Saved data entries:
************
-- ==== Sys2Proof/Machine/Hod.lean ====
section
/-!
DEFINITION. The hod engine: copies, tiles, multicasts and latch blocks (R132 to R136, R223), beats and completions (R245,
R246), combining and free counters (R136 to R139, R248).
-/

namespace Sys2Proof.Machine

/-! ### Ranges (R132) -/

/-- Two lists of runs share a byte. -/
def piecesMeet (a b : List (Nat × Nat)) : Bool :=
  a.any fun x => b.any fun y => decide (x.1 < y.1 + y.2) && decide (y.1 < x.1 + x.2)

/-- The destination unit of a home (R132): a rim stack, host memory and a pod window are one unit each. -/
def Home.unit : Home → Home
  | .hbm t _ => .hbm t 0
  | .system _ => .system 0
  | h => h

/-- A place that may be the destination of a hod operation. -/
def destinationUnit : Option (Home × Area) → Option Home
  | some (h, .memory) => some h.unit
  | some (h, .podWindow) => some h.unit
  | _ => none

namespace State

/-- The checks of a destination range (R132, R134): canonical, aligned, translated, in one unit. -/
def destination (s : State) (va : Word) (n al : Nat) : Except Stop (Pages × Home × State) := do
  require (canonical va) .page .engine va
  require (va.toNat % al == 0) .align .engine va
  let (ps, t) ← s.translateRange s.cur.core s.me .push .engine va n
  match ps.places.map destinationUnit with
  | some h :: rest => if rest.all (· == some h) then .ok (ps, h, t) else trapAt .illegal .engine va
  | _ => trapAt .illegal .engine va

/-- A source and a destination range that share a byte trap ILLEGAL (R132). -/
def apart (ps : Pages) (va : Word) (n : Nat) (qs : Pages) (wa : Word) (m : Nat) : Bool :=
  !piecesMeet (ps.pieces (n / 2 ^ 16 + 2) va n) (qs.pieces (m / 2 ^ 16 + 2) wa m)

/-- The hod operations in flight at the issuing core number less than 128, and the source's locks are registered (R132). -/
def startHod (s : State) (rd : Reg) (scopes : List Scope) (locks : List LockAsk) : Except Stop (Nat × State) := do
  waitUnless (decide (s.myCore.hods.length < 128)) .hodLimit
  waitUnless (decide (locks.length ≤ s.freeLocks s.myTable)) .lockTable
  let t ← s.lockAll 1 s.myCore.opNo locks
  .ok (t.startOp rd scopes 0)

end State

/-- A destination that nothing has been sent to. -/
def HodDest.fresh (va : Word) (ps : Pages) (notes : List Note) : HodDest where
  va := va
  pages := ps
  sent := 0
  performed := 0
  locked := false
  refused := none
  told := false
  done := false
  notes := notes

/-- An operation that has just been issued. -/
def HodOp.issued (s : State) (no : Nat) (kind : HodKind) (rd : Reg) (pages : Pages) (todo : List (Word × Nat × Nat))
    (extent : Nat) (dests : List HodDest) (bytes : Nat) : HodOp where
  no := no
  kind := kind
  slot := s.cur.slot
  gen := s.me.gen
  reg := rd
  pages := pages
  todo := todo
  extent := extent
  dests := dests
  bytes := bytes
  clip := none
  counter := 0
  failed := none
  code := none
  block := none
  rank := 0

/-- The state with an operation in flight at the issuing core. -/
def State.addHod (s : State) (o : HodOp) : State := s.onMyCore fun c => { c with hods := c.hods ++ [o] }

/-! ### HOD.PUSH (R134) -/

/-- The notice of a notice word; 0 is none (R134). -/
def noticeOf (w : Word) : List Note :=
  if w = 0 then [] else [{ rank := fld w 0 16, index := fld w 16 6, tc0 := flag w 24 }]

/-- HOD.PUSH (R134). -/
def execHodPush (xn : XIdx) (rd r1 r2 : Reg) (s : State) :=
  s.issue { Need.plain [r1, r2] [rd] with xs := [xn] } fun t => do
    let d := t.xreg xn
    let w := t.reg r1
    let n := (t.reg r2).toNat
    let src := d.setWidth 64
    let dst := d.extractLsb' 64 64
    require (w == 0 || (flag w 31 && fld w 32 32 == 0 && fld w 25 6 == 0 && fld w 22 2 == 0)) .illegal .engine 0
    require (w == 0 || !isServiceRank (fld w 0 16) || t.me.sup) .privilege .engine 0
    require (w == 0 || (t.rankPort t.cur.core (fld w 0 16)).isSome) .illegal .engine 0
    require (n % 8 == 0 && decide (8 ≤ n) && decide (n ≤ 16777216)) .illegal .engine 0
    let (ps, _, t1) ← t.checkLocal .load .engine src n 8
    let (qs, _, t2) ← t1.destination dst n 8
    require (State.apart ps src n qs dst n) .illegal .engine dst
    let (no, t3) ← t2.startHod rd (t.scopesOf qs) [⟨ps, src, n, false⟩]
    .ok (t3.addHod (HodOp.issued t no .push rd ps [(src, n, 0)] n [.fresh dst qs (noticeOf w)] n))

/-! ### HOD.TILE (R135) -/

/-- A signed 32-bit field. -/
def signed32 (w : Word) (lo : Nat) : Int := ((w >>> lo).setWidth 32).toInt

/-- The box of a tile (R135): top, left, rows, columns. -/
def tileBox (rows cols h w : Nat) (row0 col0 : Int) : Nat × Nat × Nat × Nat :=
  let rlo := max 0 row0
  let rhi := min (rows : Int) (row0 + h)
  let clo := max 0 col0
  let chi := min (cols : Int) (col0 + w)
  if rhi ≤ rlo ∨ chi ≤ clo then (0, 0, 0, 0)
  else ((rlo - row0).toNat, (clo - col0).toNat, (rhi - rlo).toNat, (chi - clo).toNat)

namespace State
************
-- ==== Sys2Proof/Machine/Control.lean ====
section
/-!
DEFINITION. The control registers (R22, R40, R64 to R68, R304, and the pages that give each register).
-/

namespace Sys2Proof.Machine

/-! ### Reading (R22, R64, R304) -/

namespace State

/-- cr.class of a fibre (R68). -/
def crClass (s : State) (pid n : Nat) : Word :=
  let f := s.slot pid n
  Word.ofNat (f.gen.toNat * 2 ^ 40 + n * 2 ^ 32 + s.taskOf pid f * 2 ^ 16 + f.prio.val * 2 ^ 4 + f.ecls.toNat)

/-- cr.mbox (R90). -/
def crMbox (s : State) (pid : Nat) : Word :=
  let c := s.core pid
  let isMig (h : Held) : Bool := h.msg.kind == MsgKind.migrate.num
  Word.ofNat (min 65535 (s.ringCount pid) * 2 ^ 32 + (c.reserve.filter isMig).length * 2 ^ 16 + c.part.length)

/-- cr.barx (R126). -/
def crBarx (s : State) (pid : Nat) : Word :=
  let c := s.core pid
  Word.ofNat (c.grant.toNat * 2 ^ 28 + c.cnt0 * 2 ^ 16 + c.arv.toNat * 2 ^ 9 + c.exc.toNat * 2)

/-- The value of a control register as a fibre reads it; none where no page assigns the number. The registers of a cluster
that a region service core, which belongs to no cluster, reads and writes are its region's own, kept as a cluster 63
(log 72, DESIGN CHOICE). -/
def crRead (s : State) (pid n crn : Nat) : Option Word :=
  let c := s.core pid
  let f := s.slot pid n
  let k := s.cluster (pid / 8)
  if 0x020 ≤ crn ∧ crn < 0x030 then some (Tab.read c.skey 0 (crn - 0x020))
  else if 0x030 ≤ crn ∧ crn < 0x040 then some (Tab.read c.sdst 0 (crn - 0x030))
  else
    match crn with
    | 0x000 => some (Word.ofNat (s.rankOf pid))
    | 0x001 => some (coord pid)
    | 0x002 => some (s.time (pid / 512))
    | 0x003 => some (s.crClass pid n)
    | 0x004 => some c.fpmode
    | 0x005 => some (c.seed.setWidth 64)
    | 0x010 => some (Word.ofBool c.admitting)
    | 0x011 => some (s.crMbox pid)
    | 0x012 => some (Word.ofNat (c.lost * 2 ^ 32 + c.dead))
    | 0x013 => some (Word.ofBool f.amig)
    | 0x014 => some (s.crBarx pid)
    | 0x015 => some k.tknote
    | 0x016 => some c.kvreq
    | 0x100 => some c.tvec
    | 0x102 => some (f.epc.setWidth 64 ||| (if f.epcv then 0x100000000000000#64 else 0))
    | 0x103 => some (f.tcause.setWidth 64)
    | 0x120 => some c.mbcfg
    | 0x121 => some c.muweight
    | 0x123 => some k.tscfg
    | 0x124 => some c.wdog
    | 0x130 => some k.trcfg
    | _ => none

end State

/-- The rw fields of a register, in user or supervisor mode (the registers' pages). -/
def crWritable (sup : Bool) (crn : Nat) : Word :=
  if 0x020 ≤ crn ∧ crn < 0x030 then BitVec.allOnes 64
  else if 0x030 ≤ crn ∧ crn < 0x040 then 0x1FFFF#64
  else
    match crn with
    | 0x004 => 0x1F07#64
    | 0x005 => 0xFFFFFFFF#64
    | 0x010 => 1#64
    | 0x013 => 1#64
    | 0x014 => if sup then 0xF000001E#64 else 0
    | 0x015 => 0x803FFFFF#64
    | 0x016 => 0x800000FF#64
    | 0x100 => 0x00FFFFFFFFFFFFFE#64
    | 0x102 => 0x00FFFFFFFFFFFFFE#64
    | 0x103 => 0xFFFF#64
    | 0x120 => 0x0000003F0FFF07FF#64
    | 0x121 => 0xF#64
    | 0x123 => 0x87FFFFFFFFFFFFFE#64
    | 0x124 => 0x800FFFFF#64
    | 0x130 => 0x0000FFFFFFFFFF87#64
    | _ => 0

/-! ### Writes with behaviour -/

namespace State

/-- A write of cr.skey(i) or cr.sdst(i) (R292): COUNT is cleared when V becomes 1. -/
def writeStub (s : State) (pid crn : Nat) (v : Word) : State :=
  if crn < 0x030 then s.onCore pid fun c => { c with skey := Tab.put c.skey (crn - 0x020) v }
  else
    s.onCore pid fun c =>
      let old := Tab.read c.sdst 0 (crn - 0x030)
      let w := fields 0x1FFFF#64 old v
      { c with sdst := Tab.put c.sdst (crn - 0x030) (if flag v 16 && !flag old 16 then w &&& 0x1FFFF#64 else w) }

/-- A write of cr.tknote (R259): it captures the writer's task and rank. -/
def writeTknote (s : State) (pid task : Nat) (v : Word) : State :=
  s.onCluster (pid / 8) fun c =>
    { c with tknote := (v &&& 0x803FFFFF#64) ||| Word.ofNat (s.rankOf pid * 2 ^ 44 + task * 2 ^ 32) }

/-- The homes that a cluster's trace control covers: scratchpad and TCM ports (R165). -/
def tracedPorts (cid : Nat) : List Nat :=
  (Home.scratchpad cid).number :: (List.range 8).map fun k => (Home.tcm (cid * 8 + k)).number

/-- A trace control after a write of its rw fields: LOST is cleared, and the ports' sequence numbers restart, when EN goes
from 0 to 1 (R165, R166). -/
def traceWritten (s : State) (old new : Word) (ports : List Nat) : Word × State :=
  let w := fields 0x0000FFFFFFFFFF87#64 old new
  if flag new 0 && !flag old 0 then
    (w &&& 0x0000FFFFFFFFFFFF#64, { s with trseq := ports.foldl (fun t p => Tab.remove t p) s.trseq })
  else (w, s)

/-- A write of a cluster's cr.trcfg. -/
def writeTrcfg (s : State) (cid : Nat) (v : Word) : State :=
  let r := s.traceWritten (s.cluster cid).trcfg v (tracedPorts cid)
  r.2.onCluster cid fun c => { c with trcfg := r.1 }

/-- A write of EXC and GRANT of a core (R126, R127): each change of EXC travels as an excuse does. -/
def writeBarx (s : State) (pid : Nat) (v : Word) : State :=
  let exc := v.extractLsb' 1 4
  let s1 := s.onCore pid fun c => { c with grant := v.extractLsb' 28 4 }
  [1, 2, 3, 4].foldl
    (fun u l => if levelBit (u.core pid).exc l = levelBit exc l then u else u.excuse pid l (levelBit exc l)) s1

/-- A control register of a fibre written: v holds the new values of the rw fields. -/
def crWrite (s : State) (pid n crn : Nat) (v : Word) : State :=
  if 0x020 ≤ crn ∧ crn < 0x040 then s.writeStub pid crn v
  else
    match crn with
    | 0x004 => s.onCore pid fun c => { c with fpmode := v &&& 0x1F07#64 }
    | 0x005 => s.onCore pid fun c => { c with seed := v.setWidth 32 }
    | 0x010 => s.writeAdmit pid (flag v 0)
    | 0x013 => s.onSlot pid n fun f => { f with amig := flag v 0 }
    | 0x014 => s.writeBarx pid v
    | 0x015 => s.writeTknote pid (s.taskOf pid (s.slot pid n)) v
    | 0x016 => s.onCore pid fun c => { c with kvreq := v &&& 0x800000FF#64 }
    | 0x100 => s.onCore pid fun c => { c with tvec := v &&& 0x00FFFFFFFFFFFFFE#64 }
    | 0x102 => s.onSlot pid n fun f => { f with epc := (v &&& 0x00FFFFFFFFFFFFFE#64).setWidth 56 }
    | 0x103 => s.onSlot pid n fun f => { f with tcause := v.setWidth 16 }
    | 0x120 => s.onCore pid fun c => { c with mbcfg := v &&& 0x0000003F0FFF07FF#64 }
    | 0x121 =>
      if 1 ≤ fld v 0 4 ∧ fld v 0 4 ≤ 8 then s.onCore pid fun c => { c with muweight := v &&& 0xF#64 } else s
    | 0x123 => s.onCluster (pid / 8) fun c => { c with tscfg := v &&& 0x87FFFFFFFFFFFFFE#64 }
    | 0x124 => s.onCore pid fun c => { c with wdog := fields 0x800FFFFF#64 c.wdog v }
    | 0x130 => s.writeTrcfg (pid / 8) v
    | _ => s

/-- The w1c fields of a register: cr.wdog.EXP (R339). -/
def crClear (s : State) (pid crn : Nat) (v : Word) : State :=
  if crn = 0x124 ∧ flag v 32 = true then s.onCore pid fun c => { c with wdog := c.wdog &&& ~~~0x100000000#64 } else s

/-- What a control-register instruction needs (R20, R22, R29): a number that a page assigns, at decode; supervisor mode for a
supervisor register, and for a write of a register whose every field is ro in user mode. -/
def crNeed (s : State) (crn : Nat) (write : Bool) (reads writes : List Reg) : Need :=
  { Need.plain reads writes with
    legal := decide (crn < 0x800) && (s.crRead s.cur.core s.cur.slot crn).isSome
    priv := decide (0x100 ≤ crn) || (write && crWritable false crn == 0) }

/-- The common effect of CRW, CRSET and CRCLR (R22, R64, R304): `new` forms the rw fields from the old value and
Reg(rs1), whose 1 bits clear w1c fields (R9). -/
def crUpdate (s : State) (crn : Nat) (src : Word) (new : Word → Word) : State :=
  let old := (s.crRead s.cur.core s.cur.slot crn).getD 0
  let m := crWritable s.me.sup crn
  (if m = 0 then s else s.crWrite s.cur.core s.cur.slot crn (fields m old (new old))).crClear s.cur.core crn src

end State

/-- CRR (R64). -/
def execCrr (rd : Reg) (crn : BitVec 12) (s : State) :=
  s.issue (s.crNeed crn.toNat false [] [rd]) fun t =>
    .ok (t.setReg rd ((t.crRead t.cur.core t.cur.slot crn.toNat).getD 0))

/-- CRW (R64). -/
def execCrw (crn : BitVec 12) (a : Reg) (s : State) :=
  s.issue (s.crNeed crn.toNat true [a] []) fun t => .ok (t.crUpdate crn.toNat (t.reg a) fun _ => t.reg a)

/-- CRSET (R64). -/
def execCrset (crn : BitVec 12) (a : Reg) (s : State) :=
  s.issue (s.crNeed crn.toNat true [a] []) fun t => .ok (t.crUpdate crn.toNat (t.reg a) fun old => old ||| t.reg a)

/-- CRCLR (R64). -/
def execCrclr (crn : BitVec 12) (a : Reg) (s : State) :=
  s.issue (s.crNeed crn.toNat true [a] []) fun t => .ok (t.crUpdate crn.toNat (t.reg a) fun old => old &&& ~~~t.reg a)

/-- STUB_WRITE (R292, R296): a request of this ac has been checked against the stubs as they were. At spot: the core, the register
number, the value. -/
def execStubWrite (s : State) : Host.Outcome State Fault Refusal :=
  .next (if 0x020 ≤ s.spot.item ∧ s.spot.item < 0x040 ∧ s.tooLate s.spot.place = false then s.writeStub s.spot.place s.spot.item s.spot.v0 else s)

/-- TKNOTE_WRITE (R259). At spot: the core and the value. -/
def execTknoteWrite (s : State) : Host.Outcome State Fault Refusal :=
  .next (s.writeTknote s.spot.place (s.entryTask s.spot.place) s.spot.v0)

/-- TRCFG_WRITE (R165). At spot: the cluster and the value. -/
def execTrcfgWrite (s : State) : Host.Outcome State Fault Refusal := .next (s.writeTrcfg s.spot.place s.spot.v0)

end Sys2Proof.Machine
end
************
-- Work instruction --
Your answer should consist only of the lines above between the line holding "let w := fields 0x0000FFFFFFFFFF87#64" and the line holding "def crClear (s", inclusive, each transcribed exactly.

-- Result for this task --
  let w := fields 0x0000FFFFFFFFFF87#64 old new
  if flag new 0 && !flag old 0 then
    (w &&& 0x0000FFFFFFFFFFFF#64, { s with trseq := ports.foldl (fun t p => Tab.remove t p) s.trseq })
  else (w, s)

/-- A write of a cluster's cr.trcfg. -/
def writeTrcfg (s : State) (cid : Nat) (v : Word) : State :=
  let r := s.traceWritten (s.cluster cid).trcfg v (tracedPorts cid)
  r.2.onCluster cid fun c => { c with trcfg := r.1 }

/-- A write of EXC and GRANT of a core (R126, R127): each change of EXC travels as an excuse does. -/
def writeBarx (s : State) (pid : Nat) (v : Word) : State :=
  let exc := v.extractLsb' 1 4
  let s1 := s.onCore pid fun c => { c with grant := v.extractLsb' 28 4 }
  [1, 2, 3, 4].foldl
    (fun u l => if levelBit (u.core pid).exc l = levelBit exc l then u else u.excuse pid l (levelBit exc l)) s1

/-- A control register of a fibre written: v holds the new values of the rw fields. -/
def crWrite (s : State) (pid n crn : Nat) (v : Word) : State :=
  if 0x020 ≤ crn ∧ crn < 0x040 then s.writeStub pid crn v
  else
    match crn with
    | 0x004 => s.onCore pid fun c => { c with fpmode := v &&& 0x1F07#64 }
    | 0x005 => s.onCore pid fun c => { c with seed := v.setWidth 32 }
    | 0x010 => s.writeAdmit pid (flag v 0)
    | 0x013 => s.onSlot pid n fun f => { f with amig := flag v 0 }
    | 0x014 => s.writeBarx pid v
    | 0x015 => s.writeTknote pid (s.taskOf pid (s.slot pid n)) v
    | 0x016 => s.onCore pid fun c => { c with kvreq := v &&& 0x800000FF#64 }
    | 0x100 => s.onCore pid fun c => { c with tvec := v &&& 0x00FFFFFFFFFFFFFE#64 }
    | 0x102 => s.onSlot pid n fun f => { f with epc := (v &&& 0x00FFFFFFFFFFFFFE#64).setWidth 56 }
    | 0x103 => s.onSlot pid n fun f => { f with tcause := v.setWidth 16 }
    | 0x120 => s.onCore pid fun c => { c with mbcfg := v &&& 0x0000003F0FFF07FF#64 }
    | 0x121 =>
      if 1 ≤ fld v 0 4 ∧ fld v 0 4 ≤ 8 then s.onCore pid fun c => { c with muweight := v &&& 0xF#64 } else s
    | 0x123 => s.onCluster (pid / 8) fun c => { c with tscfg := v &&& 0x87FFFFFFFFFFFFFE#64 }
    | 0x124 => s.onCore pid fun c => { c with wdog := fields 0x800FFFFF#64 c.wdog v }
    | 0x130 => s.writeTrcfg (pid / 8) v
    | _ => s

/-- The w1c fields of a register: cr.wdog.EXP (R339). -/
def crClear (s : State) (pid crn : Nat) (v : Word) : State :=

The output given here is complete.